Le G20 déterminé à enrayer la crise grecque, avare en mesures concrètes

Le débat au Parlement grec sur le vote de confiance au gouvernement de Papandréou se poursuit.

 

Les présidents américain et français, Barack Obama et Nicolas Sarkozy, à la fin du sommet du G20. FRANCE 2/

Nouveau coup de théâtre dans une tragédie grecque qui n'en finit plus de rebondir. Aujourd'hui vendredi, le ministre grec des Finances, Evangélos Vénizélos, a officiellement annoncé aux dirigeants de la zone euro la décision de la Grèce de "ne pas organiser le référendum" qu'elle avait prévu sur le plan européen de sortie de crise.

M. Venizelos a aussi souligné que le gouvernement briguait vendredi soir la confiance "pour obtenir le plus grand consensus possible" politique "avec la formation d'un gouvernement en ce sens".

 

Le débat au Parlement grec sur le vote de confiance a commencé vendredi soir à 16H00 GMT, selon la télévision du Parlement.
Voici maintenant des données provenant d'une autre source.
/-- SEQUENCER_ROLL (R140, R141) in the modes that drive the outputs and in REVIEW. That the set of parked decks stays in the record through the roll is log entry 31; that it does nothing with a deck not parked is log entry 9. -/
def Obligations.TheRollStartsEveryDeckAndStagesTheOutputs : Prop :=
  (∀ (s : State) (x : Edit),
    s.inReset = false →
    PollsShort s →
    liveEdit s = some x →
    s.seq.phase = .cueing →
    (∀ p ∈ deckPorts x.decks, p ∈ s.seq.parked) →
    (deckPorts x.decks).Nodup →
    (∀ p ∈ deckPorts x.decks, s.holder p = .sequencer ∧ movable (s.transport p).state = true) →
    x.mode ≠ .review →
    x.decks.toPort.isSome →
    ∃ t, exec .sequencerRoll s = .next t ∧ t.seq = { s.seq with phase := .preroll, rollFrame := some s.frame } ∧
      (∀ p ∈ allPorts,
        if p ∈ deckPorts x.decks then
          t.transport p = { s.transport p with
            state := .rolling, speed := rollSpeed x p, lastKind := some .play, cue := none, standbyTimer := 0 } ∧
          t.tracker p = { s.tracker p with
            settle := if changeMark (s.transport p) (.play (rollSpeed x p)) then (s.profile p).settle
              else (s.tracker p).settle } ∧
          t.port p = { s.port p with
            commands := if (s.port p).line = .online then enqueue (.play (rollSpeed x p)) (s.port p).commands
              else (s.port p).commands
            countdown := min (s.port p).countdown (cadence t p) }
        else t.transport p = s.transport p ∧ t.tracker p = s.tracker p ∧ t.port p = s.port p) ∧
      ((∀ p ∈ deckPorts x.decks, ∀ q ∈ (s.transport p).cue, q.requester = .sequencer) → t.notices = s.notices) ∧
      (∀ p ∈ x.decks.toPort, t.chase p = some {
        kind := .sequencer, master := x.decks.recorder
        masterAnchor := x.event.recIn * 64 % dayLength s.std, chaserAnchor := x.event.toSrc.start * 64 % dayLength s.std
        rate := x.event.rate.getD 1024, state := .capturing, lockRun := 0, outOfCapture := false, cuePoint := none
        lastTarget := none, lastError := none }) ∧
      (∀ p ∈ x.decks.fromPort, ∀ f ∈ fromSource x.event, t.chase p = some {
        kind := .sequencer, master := x.decks.recorder
        masterAnchor := x.event.recIn * 64 % dayLength s.std, chaserAnchor := f.start * 64 % dayLength s.std
        rate := 1024, state := .capturing, lockRun := 0, outOfCapture := false, cuePoint := none
        lastTarget := none, lastError := none }) ∧
      t.mix = { s.mix with
        ramp := none
        staged := some {
          busA := ((if (fromSource x.event).isSome then x.decks.fromPort else x.decks.toPort).map portNum).getD 0
          busB := if (fromSource x.event).isSome then (x.decks.toPort.map portNum).getD 0 else 0
          coef := 0, pattern := ((wipeOf x.event).getD (s.mix.out.pattern, s.mix.out.reverse)).1
          reverse := ((wipeOf x.event).getD (s.mix.out.pattern, s.mix.out.reverse)).2 } } ∧
      t.gpi.armed = some {
        mode := x.mode, recIn := x.event.recIn
        triggers := x.event.triggers.map (fun g => {
          line := g.line, point := (((x.event.recIn : Int) + g.offset) % (fday s.std : Int)).toNat
          fired := reached x s ((((x.event.recIn : Int) + g.offset) % (fday s.std : Int)).toNat : Nat) }) } ∧
      (∀ l ∈ allLines, t.gpi.lines.get l =
        if s.gpi.lines.get l = none ∧ (s.live.gpi.get l).enable = true ∧
            (x.mode = .preview → (s.live.gpi.get l).inPreview = true) ∧
            ∃ g ∈ x.event.triggers, g.line = l ∧ reached x s ((((x.event.recIn : Int) + g.offset) % (fday s.std : Int)).toNat : Nat) = true
          then some (if (s.live.gpi.get l).level then .level false else .pulse 0)
        else s.gpi.lines.get l) ∧
      (∀ p ∈ allPorts, p ∉ deckPorts x.decks → t.chase p = s.chase p) ∧
      t.recorderFrame = (s.tracker x.decks.recorder).position / 64 ∧
      { t with
        seq := s.seq, ports := s.ports, transports := s.transports, trackers := s.trackers, chases := s.chases, mix := s.mix
        gpi := s.gpi, notices := s.notices, recorderFrame := s.recorderFrame } = s) ∧
  (∀ (s : State) (x : Edit),
    s.inReset = false →
    PollsShort s →
    liveEdit s = some x →
    s.seq.phase = .cueing →
    (∀ p ∈ deckPorts x.decks, p ∈ s.seq.parked) →
    x.decks = ⟨x.decks.recorder, none, none⟩ →
    (∀ p ∈ deckPorts x.decks, s.holder p = .sequencer ∧ movable (s.transport p).state = true) →
    x.mode = .review →
    ∃ t, exec .sequencerRoll s = .next t ∧ t.seq = { s.seq with phase := .preroll, rollFrame := some s.frame } ∧
      (∀ p ∈ allPorts,
        if p ∈ deckPorts x.decks then
          t.transport p = { s.transport p with
            state := .rolling, speed := rollSpeed x p, lastKind := some .play, cue := none, standbyTimer := 0 } ∧
          t.tracker p = { s.tracker p with
            settle := if changeMark (s.transport p) (.play (rollSpeed x p)) then (s.profile p).settle
              else (s.tracker p).settle } ∧
          t.port p = { s.port p with
            commands := if (s.port p).line = .online then enqueue (.play (rollSpeed x p)) (s.port p).commands
              else (s.port p).commands
            countdown := min (s.port p).countdown (cadence t p) }
        else t.transport p = s.transport p ∧ t.tracker p = s.tracker p ∧ t.port p = s.port p) ∧
      ((∀ p ∈ deckPorts x.decks, ∀ q ∈ (s.transport p).cue, q.requester = .sequencer) → t.notices = s.notices) ∧
      t.recorderFrame = (s.tracker x.decks.recorder).position / 64 ∧
      { t with
        seq := s.seq, ports := s.ports, transports := s.transports, trackers := s.trackers, notices := s.notices
        recorderFrame := s.recorderFrame } = s) ∧
  (∀ (s : State),
    PollsShort s →
    (∀ y ∈ liveEdit s, s.seq.phase ≠ .cueing ∨ ∃ p ∈ deckPorts y.decks, p ∉ s.seq.parked) →
    exec .sequencerRoll s = .next s)
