-- ==== Sys2Proof/Laws/Link.lean ====
section
/-! SUPPORT. What a request transfer can do, and what an answer leaves in the console link (R187 to R189). -/

namespace Sys2Proof.Machine

/-- An answer changes the link alone. -/
theorem putAnswer_only (a : Answer) (s : State) : { putAnswer a s with link := s.link } = s := rfl

/-- The state in which a taken request is worked. -/
def taken (body : List Byte) (s : State) : State :=
  takeRequest (endTransfer (bLink (transferByte s) ++ List.replicate body.length 0) s)

/-- Taking a request changes the link alone. -/
theorem taken_only (body : List Byte) (s : State) : { taken body s with link := s.link } = s := rfl

/-- What an answered request leaves in the link. -/
theorem answer_taken_link (code : Nat) (st : Status) (out body : List Byte) (s : State) :
    (answer code st out (taken body s)).link = answered s body (say (BitVec.ofNat 8 code) st out) := rfl

/-- What a refused request leaves in the link. -/
theorem refuse_taken_link (code : Nat) (r : Reason) (body : List Byte) (s : State) :
    (refuse code r (taken body s)).link = answered s body (deny (BitVec.ofNat 8 code) r) := rfl

/-- The outcomes of a request transfer. -/
theorem request_eq (code : Nat) (fits : List Byte → Bool) (waits : List Byte → State → Bool)
    (owner : List Byte → State → State) (body : List Byte) (s : State) :
    request code fits waits owner body s =
      if s.inReset || (transferByte s).working then
        .next (endTransfer (bLink (transferByte s) ++ List.replicate body.length 0) s)
      else if !fits body then .next (refuse code .badFrame (taken body s))
      else if waits body (taken body s) then .next (leaveWaiting code body (taken body s))
      else .next (shortenPolls (owner body (taken body s))) := rfl

/-- A request transfer while working is set, or during hardware reset: nothing but the shifted bytes. -/
theorem request_discarded {code : Nat} {fits : List Byte → Bool} {waits : List Byte → State → Bool}
    {owner : List Byte → State → State} {body : List Byte} {s : State}
    (h : s.inReset = true ∨ (transferByte s).working = true) :
    request code fits waits owner body s =
      .next (endTransfer (bLink (transferByte s) ++ List.replicate body.length 0) s) := by
  rw [request_eq]
  rcases h with h | h <;> simp [h]

/-- A request whose bytes do not fit. -/
theorem request_misfit {code : Nat} {fits : List Byte → Bool} {waits : List Byte → State → Bool}
    {owner : List Byte → State → State} {body : List Byte} {s : State} (h : Ready s) (hf : fits body = false) :
    request code fits waits owner body s = .next (refuse code .badFrame (taken body s)) := by
  rw [request_eq]
  simp [h.1, h.2, hf]

/-- A request that waits for the end of a ripple chunk. -/
theorem request_waits {code : Nat} {fits : List Byte → Bool} {waits : List Byte → State → Bool}
    {owner : List Byte → State → State} {body : List Byte} {s : State} (h : Ready s) (hf : fits body = true)
    (hw : waits body (taken body s) = true) :
    request code fits waits owner body s = .next (leaveWaiting code body (taken body s)) := by
  rw [request_eq]
  simp [h.1, h.2, hf, hw]

/-- A request worked by its owner. -/
theorem request_worked {code : Nat} {fits : List Byte → Bool} {waits : List Byte → State → Bool}
    {owner : List Byte → State → State} {body : List Byte} {s : State} (h : Ready s) (hf : fits body = true)
    (hw : waits body (taken body s) = false) :
    request code fits waits owner body s = .next (shortenPolls (owner body (taken body s))) := by
  rw [request_eq]
  simp [h.1, h.2, hf, hw]

/-- Taking a request leaves the cadences. -/
theorem cadence_taken (body : List Byte) (s : State) (p : Port) : cadence (taken body s) p = cadence s p := rfl

/-- A request that only answers leaves the countdowns, short as they are. -/
theorem request_answers {code : Nat} {fits : List Byte → Bool} {waits : List Byte → State → Bool}
    {owner : List Byte → State → State} {body : List Byte} {s : State} {a : Answer} (h : Ready s) (hp : PollsShort s)
    (hf : fits body = true) (hw : waits body (taken body s) = false)
    (ho : owner body (taken body s) = putAnswer a (taken body s)) :
    request code fits waits owner body s = .next { s with link := answered s body a } := by
  rw [request_worked h hf hw, ho]
  have hs : PollsShort (putAnswer a (taken body s)) := hp
  rw [shortenPolls_eq hs]
  rfl

end Sys2Proof.Machine
end

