/-- Work after work. -/
theorem QuietWork.trans {s t u : State} (h : QuietWork s t) (k : QuietWork t u) : QuietWork s u :=
  ⟨(congrArg (fun u : State => { u with
      ports := s.ports, transports := s.transports, trackers := s.trackers, chases := s.chases,
      notices := s.notices }) k.only).trans h.only, fun p => (k.permission p).trans (h.permission p)⟩

/-- The sequencer record stays. -/
theorem QuietWork.seq {s t : State} (h : QuietWork s t) : t.seq = s.seq := (congrArg State.seq h.only :)

/-- Work for one port. -/
theorem PortWork.quiet {day : Option FrameStd} {p : Port} {s t : State} (h : PortWork day p s t) : QuietWork s t := by
  refine ⟨h.only, fun q => ?_⟩
  obtain ⟨cs, hcs⟩ := h.port
  by_cases hq : q = p
  · subst hq
    rw [hcs]
  · rw [(h.other q hq).1]

/-- A cue failure reported without a running edit. -/
theorem quietWork_reportCueFailed {s : State} (h : live s.seq = false) (f : CueFailure) :
    QuietWork s (reportCueFailed f s) := by
  rcases reportCueFailed_quiet h f with e | e
  · rw [e]
    exact .refl s
  · rw [e]
    exact ((PortWork.start f.port s).chaseCueFailed f.reason).quiet

/-- A frame's work for one port after another. -/
theorem quietWork_foldl {β : Type} {f : Port → State → State × List β} (hf : ∀ p s, PortWork none p s (f p s).1)
    (l : List Port) (r : State × List β) :
    QuietWork r.1 (l.foldl (fun r p => let q := f p r.1; (q.1, r.2 ++ q.2)) r).1 :=
  List.foldlRecOn (motive := fun x : State × List β => QuietWork r.1 x.1) l _ (.refl _)
    (fun x hx p _ => hx.trans (hf p x.1).quiet)

/-- Cue failures reported without a running edit. -/
theorem quietWork_reportCues {r : State × List CueFailure} (h : live r.1.seq = false) : QuietWork r.1 (reportCues r) :=
  List.foldlRecOn (motive := fun u : State => QuietWork r.1 u) r.2 _ (.refl _)
    (fun u hu f _ => hu.trans (quietWork_reportCueFailed (by rw [hu.seq]; exact h) f))

/-- The transport controller's frame without a running edit. -/
theorem quietWork_transportFrame {s : State} (h : live s.seq = false) : QuietWork s (transportFrame s) := by
  have h1 := quietWork_foldl (fun p s => (PortWork.start p s).transportPort) allPorts (s, [])
  exact h1.trans (quietWork_reportCues (by rw [h1.seq]; exact h))

/-- The chase servo's frame without a running edit: its reports change nothing. -/
theorem chaseAndReport_quiet {s : State} (h : live s.seq = false) : chaseAndReport s = (chaseFrame s).1 := by
  have h1 : QuietWork s (chaseFrame s).1 := quietWork_foldl (fun p s => (PortWork.start p s).chasePort) allPorts (s, [])
  have h2 : live (chaseFrame s).1.seq = false := by
    rw [h1.seq]
    exact h
  unfold chaseAndReport
  dsimp only
  generalize (chaseFrame s).2 = rs
  induction rs with
  | nil => rfl
  | cons r rest ih => rw [List.foldl_cons, seqChaseReport_quiet h2, ih]

/-- The state in which the transport controller begins its frame: the trackers carried on and the countdowns lowered. -/
def frameBegun (s : State) : State := trackerFrame (countdownFrame { s with frame := s.frame + 1 })

/-- The frame's work goes on from there. -/
theorem frameWork_eq (s : State) : frameWork s = seqFrame (chaseAndReport (transportFrame (frameBegun s))) := rfl
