-- ==== Sys2Proof/Machine/Ops.lean ====
section
/-!
DEFINITION. The operations the commands share: writing a buffer, capacity (spec/20_memory.md R63), completing a
command, and taking an error (spec/60_exceptions.md R159).
-/

namespace Sys2Proof.Machine

/-- Whether a sequence of `n` cells exceeds a capacity; an unbounded buffer is never exceeded (R63). -/
def exceeds (cap : Option Nat) (n : Nat) : Bool :=
  match cap with
  | none => false
  | some c => decide (c < n)

/-- The capacity of a buffer (R5, R63). -/
def capacityOf (p : Params) : Space → Option Nat
  | .text => p.textCap
  | .bits => p.bitsCap
  | .wave => p.waveCap

/-- The buffer's cells become `cells` and its length their number (`MemWrite` from cell 0 on and `LEN(TEXT) <- n`,
spec/00_scope.md R9). -/
def writeText (cells : List Nat) (s : State) : State := { s with mem := { s.mem with text := cells } }

/-- As `writeText`, for `BITS`. -/
def writeBits (cells : List Bit) (s : State) : State := { s with mem := { s.mem with bits := cells } }

/-- As `writeText`, for `WAVE`; the Modulator's cells are quantised already (R7, log 3). -/
def writeWave (cells : List Sample) (s : State) : State := { s with mem := { s.mem with wave := cells } }

/-- `LEN(space) <- 0`: no cell of the buffer exists any more (R34). -/
def clearBuffer : Space → State → State
  | .text, s => writeText [] s
  | .bits, s => writeBits [] s
  | .wave, s => writeWave [] s

/-- How every command ends that succeeds: `STATUS.ERR <- OK ; STATUS.BUSY <- 0` (R90, R91, R100, R110, R125). -/
def complete (s : State) : State := setBusy false (setErr none s)

/-- Taking an error, `raise E` (R159): the output buffer's length register is set to 0, `STATUS.ERR <- code(E)`,
`STATUS.BUSY <- 0`, and everything else is unchanged. "Nothing is saved, no mode changes, no control goes to a handler:
there is none"; so there is no return either ("There is nothing to return from", R160). -/
def raise (e : Err) (out : Space) (s : State) : State := setBusy false (setErr (some e) (clearBuffer out s))

/-- The error of a `CMD` write of an illegal word (R155): `STATUS.ERR <- 5`; "there is no output buffer to clear", so
`raise` does not apply, and nothing else changes. -/
def raiseIllegal (w : Byte) (s : State) : State := setErr (some (.illegal w)) s

end Sys2Proof.Machine
end

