-- ==== Sys2Proof/Machine/Step.lean ====
section
/-!
DEFINITION. One step of the machine (spec/00_scope.md R10, R11; spec/20_memory.md R59): it takes the oldest outside
event, or, when none is there, lets the orchestrator go on (log 11).
-/

namespace Sys2Proof.Machine

/-- One step. -/
def step (s : State) : Host.Outcome State Fault Refusal := takeEvent (nextEvent s) (received s)

/-- The instruction `w` of `nbits` bits as the next thing the host writes to `CMD` (log 12). -/
def State.withFetchWord (s : State) (nbits w : Nat) : State :=
  { s with inbox := .regWrite 5 (tableWord nbits w) :: s.inbox }

end Sys2Proof.Machine
end

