-- ==== Sys2Proof/Proofs/ModulatorLaws.lean ====
section
/-!
SUPPORT. `MOD` (spec/41_modulator.md): the ways it ends besides `E_CONFIG` (R100), the cells it puts out (R100 to R102),
and the real tones (R101).
-/

namespace Sys2Proof.Laws

open Sys2Proof.Machine

/-! ## How `MOD` ends -/

theorem exec_mod_of_not_fits {s : State} (hlegal : ConfigLegal s)
    (hcap : ¬ Fits s.params.waveCap (s.mem.bits.length * spb s)) :
    exec .mod s = .next (raise (.capacity (s.mem.bits.length * spb s)) .wave s) := by
  simp [exec, execMod, modFault, (configFault_eq_none_iff s).mpr hlegal, (exceeds_eq_true_iff _ _).mpr hcap]

theorem exec_mod_of_fits {s : State} (hlegal : ConfigLegal s)
    (hcap : Fits s.params.waveCap (s.mem.bits.length * spb s)) :
    exec .mod s = .next (complete (writeWave (modulate s) s)) := by
  have hnone : modFault s = none := (modFault_eq_none_iff s).mpr ⟨hlegal, (exceeds_eq_false_iff _ _).mpr hcap⟩
  simp [exec, execMod, hnone]

/-- `ERR` is `OK` after `MOD` only when the configuration is legal and `MOD` wrote the waveform. -/
theorem exec_mod_of_ok {s t : State} (h : exec .mod s = .next t) (hok : statusErr t.status = 0#4) :
    ConfigLegal s ∧ t = complete (writeWave (modulate s) s) := by
  obtain ⟨e, -, h'⟩ | ⟨hnone, h'⟩ := exec_mod_cases s <;> rw [h'] at h <;> cases h
  · exact absurd hok (statusErr_raise_ne_zero e .wave s)
  · obtain ⟨hlegal, -⟩ := (modFault_eq_none_iff s).mp hnone
    exact ⟨hlegal, rfl⟩

/-! ## The cells put out -/

/-- Where all parts of a concatenation have `k` cells, cell `i·k + n` is cell `n` of part `i`. -/
theorem flatMap_getElem?_of_length {α β : Type} {f : α → List β} {k : Nat} (hk : ∀ a, (f a).length = k)
    {l : List α} {i : Nat} {a : α} (ha : l[i]? = some a) {n : Nat} (hn : n < k) :
    (l.flatMap f)[i * k + n]? = (f a)[n]? := by
  induction l generalizing i with
  | nil => simp at ha
  | cons c l ih =>
    rw [List.flatMap_cons]
    cases i with
    | zero =>
      obtain rfl : c = a := by simpa using ha
      rw [Nat.zero_mul, Nat.zero_add, List.getElem?_append_left (by rwa [hk])]
    | succ i =>
      rw [Nat.succ_mul, Nat.add_right_comm, List.getElem?_append_right (by rw [hk]; omega), hk, Nat.add_sub_cancel]
      exact ih ha

theorem bitSegment_getElem? (s : State) (b : Bit) {n : Nat} (hn : n < spb s) :
    (bitSegment s b)[n]? = some (tone s.params s.cfgFs (toneOf s b) n) := by
  simp [bitSegment, hn]

/-- Cell `i·SPB + n` of a waveform is sample `n` of the tone of bit `i` (R100). -/
theorem modulate_getElem? {s : State} {i n : Nat} {b : Bit} (hb : s.mem.bits[i]? = some b) (hn : n < spb s) :
    (modulate s)[i * spb s + n]? = some (tone s.params s.cfgFs (toneOf s b) n) := by
  rw [modulate, flatMap_getElem?_of_length (bitSegment_length s) hb hn, bitSegment_getElem? s b hn]

/-- The values of a segment (R101). -/
theorem bitSegment_map_val (s : State) (b : Bit) :
    (bitSegment s b).map Sample.val = (List.range (spb s)).map (realTone s.params s.cfgFs (toneOf s b)) := by
  rw [bitSegment, List.map_map]
  exact List.map_congr_left fun n _ => val_tone s.params s.cfgFs (toneOf s b) n

/-- A bit's segment is one of two templates. -/
theorem modulate_eq_templates (s : State) :
    modulate s = s.mem.bits.flatMap fun b => if b then bitSegment s true else bitSegment s false := by
  rw [modulate]
  congr 1
  funext b
  cases b <;> rfl

/-! ## Tones in the default sine and number format -/

section
variable {p : Params} (hsine : p.sine = .mathematical) (hexact : p.numbers = .exact)
include hsine hexact

theorem realTone_eq_sin (fs f n : Nat) : realTone p fs f n = p.amp.val * Real.sin (2 * Real.pi * f * n / fs) := by
  simp [realTone, storedAs, sineFn, hsine, hexact]

/-- A tone begins at phase 0 (R102). -/
theorem realTone_zero (fs f : Nat) : realTone p fs f 0 = 0 := by
  simp [realTone_eq_sin hsine hexact]

/-- A tone stays within the amplitude (R101). -/
theorem abs_realTone_le (fs f n : Nat) : |realTone p fs f n| ≤ |p.amp.val| := by
  rw [realTone_eq_sin hsine hexact, abs_mul]
  exact mul_le_of_le_one_right (abs_nonneg _) (Real.abs_sin_le_one _)

end

theorem realTone_default (fs f n : Nat) :
    realTone Params.default fs f n = Real.sin (2 * Real.pi * f * n / fs) := by
  rw [realTone_eq_sin rfl rfl]
  simp [Params.default]

end Sys2Proof.Laws
end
Environ 70 députés des cinq partis parlementaires doivent s'adresser à l'assemblée parlementaire avant le discours de M. Papandréou, prévu pour 21H30 GMT, trente minutes avant le début du déroulement du vote nominal.

Le résultat du vote restait incertain, même si la majorité socialiste est de 152 sur les 300 sièges au parlement. Quelques députés du parti au pouvoir, le Pasok, ont menacé de voter contre M. Papandréou réclamant un gouvernement d'unité pour faire sortir le pays de la crise.

 

Georges Papandréou va tenter lors de ce vote à haut risque de rester en place, le temps de garantir le lancement du plan européen anticrise qui doit sauver son pays de la faillite et le maintenir dans l'euro. Car même si le référendum a été finalement abandonné, les moyens de sortir de la crise politique et financière dans laquelle s'enfonce la Grèce sont encore loin d'être trouvés.

 

Parallèlement à Cannes, le sommet du G20 qui s'est efforcé d'éviter une propagation de la crise grecque, en plaçant l'Italie sous la surveillance du FMI, a pris fin.

Plus largement, les dirigeants des pays du G20, qui pèsent 85% de l'économie mondiale, ont examiné les moyens de renforcer les pare-feu indispensables pour éviter la contagion de cette crise de la dette qui mine l'Europe depuis près de deux ans.

Le G20 s'est ainsi engagé à "faire en sorte que des ressources supplémentaires puissent être mobilisées rapidement" par le FMI, selon la déclaration finale du sommet, qui renvoie une décision concrète à plus tard.

 

Plusieurs pays emmenés par les États-Unis sont réticents à graver un chiffre dans le marbre tant que la zone euro n'a pas ramené l'ordre chez elle, a relevé le membre d'une délégation. "Il y a beaucoup de pression sur la zone euro, de la part de nombreux pays", a expliqué de son côté un responsable britannique.

La chancelière allemande Angela Merkel a d'ailleurs reconnu que "pratiquement aucun des pays présents" n'avait encore "annoncé vouloir participer" au fonds de secours de la zone euro. "Cela dépendra de ses modalités", a-t-elle expliqué.

 

"Le G20, avec le vaudeville grec et italien, et l'échec du FMI et de la Chine à venir au secours de l'Europe, a aggravé la crise de la zone euro", juge sévèrement Sony Kapoor, du think tank bruxellois Re-Define.

Les places boursières européennes ont d'ailleurs rechuté vendredi.

 

Les principales économies de la planète se sont toutefois engagées à ramener la croissance sur des fondements durables en s'efforçant de corriger les déséquilibres économiques mondiaux.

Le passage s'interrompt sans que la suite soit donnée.